┌─ Listed entries

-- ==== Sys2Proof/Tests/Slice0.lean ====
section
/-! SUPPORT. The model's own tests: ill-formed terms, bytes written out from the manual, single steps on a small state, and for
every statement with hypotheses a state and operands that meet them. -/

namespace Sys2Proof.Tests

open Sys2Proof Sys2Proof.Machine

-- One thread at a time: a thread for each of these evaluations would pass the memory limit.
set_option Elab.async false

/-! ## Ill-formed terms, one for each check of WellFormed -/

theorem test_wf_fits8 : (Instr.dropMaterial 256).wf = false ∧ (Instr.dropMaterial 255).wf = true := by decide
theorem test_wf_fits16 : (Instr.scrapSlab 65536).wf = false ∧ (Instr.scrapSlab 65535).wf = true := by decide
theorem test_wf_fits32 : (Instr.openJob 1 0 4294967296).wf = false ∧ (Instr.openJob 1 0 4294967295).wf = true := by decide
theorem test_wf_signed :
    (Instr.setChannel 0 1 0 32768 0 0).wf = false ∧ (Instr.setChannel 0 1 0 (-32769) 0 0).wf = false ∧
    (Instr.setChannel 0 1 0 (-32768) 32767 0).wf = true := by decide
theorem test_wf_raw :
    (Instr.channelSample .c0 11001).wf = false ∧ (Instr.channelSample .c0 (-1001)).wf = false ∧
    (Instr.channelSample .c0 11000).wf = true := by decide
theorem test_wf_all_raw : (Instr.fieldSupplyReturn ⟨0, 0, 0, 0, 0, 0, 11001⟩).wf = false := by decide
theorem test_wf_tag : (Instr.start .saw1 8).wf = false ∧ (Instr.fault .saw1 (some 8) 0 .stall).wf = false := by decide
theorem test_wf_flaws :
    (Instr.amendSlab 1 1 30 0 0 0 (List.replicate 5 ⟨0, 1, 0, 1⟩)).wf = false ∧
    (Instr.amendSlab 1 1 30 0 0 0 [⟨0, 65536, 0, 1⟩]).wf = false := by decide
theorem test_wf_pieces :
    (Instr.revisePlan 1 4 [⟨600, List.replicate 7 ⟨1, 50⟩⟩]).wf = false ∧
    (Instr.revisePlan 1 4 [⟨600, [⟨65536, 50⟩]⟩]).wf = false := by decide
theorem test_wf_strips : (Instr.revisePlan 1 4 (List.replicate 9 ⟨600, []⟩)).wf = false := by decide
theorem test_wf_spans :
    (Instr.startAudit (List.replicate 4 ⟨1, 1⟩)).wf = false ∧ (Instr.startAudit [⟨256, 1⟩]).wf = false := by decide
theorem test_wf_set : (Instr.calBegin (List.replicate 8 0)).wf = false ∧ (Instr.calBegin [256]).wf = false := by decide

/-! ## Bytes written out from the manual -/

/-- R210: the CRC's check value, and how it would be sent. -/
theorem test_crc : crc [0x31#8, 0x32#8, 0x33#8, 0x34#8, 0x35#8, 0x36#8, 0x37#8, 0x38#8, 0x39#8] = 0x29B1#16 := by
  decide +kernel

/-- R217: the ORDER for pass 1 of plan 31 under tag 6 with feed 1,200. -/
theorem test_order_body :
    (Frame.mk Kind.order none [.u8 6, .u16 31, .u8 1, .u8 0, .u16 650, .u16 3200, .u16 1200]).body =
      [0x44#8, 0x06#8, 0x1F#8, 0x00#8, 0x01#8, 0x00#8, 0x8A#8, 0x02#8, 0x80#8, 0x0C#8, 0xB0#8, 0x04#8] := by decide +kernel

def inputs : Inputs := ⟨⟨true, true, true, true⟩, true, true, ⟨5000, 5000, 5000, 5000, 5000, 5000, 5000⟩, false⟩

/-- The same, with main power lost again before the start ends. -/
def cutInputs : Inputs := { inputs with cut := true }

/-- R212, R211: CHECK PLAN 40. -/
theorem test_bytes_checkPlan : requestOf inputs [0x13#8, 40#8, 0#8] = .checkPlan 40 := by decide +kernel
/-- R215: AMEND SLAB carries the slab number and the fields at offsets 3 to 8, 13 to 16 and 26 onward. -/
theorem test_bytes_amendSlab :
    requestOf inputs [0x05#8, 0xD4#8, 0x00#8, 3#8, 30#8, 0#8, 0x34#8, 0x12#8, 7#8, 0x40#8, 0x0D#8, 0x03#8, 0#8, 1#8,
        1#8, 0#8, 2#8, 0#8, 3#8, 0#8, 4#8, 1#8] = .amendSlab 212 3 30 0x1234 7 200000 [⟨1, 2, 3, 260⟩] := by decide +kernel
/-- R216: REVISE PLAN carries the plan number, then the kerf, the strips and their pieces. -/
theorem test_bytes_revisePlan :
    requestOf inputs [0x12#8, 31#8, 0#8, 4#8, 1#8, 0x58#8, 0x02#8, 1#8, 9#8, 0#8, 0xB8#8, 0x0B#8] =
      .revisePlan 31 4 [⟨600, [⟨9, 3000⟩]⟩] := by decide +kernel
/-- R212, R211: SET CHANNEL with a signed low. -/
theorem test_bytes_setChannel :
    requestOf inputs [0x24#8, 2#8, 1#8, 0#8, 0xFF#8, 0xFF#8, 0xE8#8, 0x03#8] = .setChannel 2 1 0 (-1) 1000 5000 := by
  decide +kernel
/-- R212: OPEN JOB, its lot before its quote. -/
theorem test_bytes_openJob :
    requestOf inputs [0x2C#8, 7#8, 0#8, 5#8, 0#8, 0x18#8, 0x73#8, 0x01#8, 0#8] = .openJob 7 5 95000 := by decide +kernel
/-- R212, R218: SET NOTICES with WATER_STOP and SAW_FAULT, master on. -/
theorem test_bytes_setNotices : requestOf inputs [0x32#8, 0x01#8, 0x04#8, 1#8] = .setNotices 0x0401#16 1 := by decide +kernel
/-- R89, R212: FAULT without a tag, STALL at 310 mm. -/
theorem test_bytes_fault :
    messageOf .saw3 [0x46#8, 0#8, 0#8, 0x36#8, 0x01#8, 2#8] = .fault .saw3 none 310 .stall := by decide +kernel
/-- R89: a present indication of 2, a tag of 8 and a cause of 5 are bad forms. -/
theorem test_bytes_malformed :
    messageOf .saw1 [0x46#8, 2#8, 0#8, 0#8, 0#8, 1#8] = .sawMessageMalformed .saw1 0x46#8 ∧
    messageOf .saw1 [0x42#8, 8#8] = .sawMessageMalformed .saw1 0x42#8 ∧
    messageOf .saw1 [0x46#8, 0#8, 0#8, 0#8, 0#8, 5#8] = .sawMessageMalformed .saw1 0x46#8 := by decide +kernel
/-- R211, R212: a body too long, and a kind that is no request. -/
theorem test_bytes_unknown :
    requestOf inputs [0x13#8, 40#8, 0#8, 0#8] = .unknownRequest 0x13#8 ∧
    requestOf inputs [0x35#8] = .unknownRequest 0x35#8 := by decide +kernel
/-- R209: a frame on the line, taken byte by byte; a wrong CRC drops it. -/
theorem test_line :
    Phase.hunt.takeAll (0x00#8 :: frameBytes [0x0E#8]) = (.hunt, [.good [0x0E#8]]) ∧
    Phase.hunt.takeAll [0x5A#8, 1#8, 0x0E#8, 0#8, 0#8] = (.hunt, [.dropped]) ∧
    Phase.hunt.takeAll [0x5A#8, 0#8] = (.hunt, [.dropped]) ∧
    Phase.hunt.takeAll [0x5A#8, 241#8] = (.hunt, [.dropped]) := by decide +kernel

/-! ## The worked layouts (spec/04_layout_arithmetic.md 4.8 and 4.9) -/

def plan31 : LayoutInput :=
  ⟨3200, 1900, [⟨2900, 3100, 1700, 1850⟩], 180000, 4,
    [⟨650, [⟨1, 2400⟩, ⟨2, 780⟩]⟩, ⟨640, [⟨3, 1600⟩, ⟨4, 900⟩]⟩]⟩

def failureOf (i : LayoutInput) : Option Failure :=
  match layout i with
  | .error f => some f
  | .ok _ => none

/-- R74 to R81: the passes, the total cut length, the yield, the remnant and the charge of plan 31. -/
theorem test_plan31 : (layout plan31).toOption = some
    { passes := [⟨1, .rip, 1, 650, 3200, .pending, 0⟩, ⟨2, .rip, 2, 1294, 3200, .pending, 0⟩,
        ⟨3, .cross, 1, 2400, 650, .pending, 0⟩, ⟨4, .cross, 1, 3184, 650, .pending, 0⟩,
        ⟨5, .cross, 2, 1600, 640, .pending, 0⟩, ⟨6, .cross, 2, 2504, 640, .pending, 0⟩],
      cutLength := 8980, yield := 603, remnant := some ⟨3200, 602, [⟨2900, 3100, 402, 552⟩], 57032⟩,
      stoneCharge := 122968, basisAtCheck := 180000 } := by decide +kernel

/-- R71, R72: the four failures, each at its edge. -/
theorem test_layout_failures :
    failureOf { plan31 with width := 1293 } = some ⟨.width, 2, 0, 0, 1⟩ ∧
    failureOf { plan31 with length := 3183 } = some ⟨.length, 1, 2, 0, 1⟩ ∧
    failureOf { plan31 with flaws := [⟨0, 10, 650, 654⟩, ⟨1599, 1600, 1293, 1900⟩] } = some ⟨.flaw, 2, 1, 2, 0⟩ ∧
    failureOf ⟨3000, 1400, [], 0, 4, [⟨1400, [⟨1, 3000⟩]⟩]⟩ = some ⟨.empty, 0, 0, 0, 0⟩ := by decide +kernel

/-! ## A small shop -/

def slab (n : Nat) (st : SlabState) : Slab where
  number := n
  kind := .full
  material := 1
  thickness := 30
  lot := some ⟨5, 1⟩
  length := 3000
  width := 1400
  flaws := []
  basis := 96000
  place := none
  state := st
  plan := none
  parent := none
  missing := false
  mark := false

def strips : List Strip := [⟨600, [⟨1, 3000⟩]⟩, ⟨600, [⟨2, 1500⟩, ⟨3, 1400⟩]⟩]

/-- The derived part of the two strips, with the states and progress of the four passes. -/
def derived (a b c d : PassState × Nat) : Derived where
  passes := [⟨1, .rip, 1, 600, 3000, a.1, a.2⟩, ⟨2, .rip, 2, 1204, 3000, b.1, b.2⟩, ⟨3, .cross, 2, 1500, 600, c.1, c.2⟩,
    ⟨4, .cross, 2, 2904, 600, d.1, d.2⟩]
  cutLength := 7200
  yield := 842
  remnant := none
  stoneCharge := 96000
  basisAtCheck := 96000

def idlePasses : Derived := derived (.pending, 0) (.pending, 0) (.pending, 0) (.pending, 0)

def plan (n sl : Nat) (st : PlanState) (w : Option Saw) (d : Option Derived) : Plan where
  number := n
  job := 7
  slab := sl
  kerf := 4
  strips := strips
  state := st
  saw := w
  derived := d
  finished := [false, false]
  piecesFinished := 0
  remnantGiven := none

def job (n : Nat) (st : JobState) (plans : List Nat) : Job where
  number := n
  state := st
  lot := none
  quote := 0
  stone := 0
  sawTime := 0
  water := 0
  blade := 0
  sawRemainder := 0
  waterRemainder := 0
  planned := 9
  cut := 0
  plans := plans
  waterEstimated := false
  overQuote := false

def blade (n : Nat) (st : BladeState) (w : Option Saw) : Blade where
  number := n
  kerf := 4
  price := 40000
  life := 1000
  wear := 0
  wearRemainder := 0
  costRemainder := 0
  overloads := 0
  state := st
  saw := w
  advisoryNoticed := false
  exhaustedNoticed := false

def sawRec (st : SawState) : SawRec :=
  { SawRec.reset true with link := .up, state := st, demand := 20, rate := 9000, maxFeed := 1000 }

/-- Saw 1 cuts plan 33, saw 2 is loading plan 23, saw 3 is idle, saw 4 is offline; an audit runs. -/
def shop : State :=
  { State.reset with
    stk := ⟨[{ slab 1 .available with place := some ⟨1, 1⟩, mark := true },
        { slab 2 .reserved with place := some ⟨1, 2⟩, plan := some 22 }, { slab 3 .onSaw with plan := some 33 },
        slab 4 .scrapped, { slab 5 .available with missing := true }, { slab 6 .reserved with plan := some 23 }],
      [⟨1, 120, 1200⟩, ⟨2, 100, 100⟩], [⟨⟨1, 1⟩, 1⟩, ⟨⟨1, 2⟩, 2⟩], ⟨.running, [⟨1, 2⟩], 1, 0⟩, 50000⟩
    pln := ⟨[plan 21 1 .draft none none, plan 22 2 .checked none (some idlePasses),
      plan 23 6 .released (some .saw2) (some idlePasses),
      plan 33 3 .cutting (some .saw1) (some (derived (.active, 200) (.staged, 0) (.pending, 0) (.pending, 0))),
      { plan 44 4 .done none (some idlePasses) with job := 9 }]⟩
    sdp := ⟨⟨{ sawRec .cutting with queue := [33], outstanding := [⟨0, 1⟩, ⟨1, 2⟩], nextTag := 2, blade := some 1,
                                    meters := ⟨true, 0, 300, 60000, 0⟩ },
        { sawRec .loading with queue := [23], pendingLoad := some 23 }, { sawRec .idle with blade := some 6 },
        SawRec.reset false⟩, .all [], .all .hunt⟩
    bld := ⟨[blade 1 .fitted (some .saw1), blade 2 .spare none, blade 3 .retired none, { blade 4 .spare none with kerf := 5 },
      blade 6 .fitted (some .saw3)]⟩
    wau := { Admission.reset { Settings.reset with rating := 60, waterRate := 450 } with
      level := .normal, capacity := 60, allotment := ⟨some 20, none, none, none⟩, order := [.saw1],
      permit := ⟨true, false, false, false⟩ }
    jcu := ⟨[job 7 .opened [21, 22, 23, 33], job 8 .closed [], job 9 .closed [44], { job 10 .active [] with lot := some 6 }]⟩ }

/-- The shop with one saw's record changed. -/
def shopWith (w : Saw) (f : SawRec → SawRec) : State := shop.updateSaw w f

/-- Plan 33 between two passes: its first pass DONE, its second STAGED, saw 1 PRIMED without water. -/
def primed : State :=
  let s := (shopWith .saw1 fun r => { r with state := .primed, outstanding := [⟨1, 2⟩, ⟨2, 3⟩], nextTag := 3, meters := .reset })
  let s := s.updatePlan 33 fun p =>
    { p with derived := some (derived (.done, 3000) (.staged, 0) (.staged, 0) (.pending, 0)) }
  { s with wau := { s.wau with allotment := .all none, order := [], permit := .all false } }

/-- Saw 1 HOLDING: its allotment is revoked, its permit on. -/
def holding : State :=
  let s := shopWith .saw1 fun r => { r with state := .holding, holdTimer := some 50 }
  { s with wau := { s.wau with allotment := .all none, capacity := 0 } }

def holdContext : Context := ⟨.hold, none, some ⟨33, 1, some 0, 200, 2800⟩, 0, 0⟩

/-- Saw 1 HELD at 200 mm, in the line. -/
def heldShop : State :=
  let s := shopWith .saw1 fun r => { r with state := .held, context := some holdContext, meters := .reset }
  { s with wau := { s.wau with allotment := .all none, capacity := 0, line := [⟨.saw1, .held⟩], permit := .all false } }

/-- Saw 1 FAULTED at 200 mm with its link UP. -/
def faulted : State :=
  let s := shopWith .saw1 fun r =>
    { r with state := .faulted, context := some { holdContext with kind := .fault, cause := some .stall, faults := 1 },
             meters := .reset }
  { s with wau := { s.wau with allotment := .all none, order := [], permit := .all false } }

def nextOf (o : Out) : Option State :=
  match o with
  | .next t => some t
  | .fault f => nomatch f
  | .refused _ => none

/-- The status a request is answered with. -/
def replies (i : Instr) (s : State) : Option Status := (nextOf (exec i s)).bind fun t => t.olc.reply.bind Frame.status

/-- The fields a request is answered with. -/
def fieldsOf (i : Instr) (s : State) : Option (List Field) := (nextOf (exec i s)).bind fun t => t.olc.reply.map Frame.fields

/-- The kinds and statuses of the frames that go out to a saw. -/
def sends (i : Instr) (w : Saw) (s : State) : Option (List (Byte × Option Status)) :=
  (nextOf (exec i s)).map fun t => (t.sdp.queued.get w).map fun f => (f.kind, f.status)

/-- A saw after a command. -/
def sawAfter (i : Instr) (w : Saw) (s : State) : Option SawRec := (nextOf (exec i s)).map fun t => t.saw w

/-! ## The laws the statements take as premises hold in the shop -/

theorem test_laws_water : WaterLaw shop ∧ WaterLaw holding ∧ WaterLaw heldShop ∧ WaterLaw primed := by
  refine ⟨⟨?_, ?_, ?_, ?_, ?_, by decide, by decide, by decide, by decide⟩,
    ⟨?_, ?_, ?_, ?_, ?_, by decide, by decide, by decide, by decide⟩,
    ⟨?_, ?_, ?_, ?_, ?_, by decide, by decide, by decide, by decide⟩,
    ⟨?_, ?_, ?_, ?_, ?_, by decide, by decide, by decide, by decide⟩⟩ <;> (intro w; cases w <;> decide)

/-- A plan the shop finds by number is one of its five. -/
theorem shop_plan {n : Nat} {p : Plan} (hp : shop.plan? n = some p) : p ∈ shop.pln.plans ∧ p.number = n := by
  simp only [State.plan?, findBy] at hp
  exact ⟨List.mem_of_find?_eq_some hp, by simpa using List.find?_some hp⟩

└─

▶ **What the exercise asks**: Return the lines above precisely as they appear, beginning at the first line and ending at the line with "theorem test_wf_fits8 : (Instr.dropMaterial", and nothing after it.

▶ **Solution**:
-- ==== Sys2Proof/Tests/Slice0.lean ====
section
/-! SUPPORT. The model's own tests: ill-formed terms, bytes written out from the manual, single steps on a small state, and for
every statement with hypotheses a state and operands that meet them. -/

namespace Sys2Proof.Tests

open Sys2Proof Sys2Proof.Machine

-- One thread at a time: a thread for each of these evaluations would pass the memory limit.
set_option Elab.async false

/-! ## Ill-formed terms, one for each check of WellFormed -/

theorem test_wf_fits8 : (Instr.dropMaterial 256).wf = false ∧ (Instr.dropMaterial 255).wf = true := by decide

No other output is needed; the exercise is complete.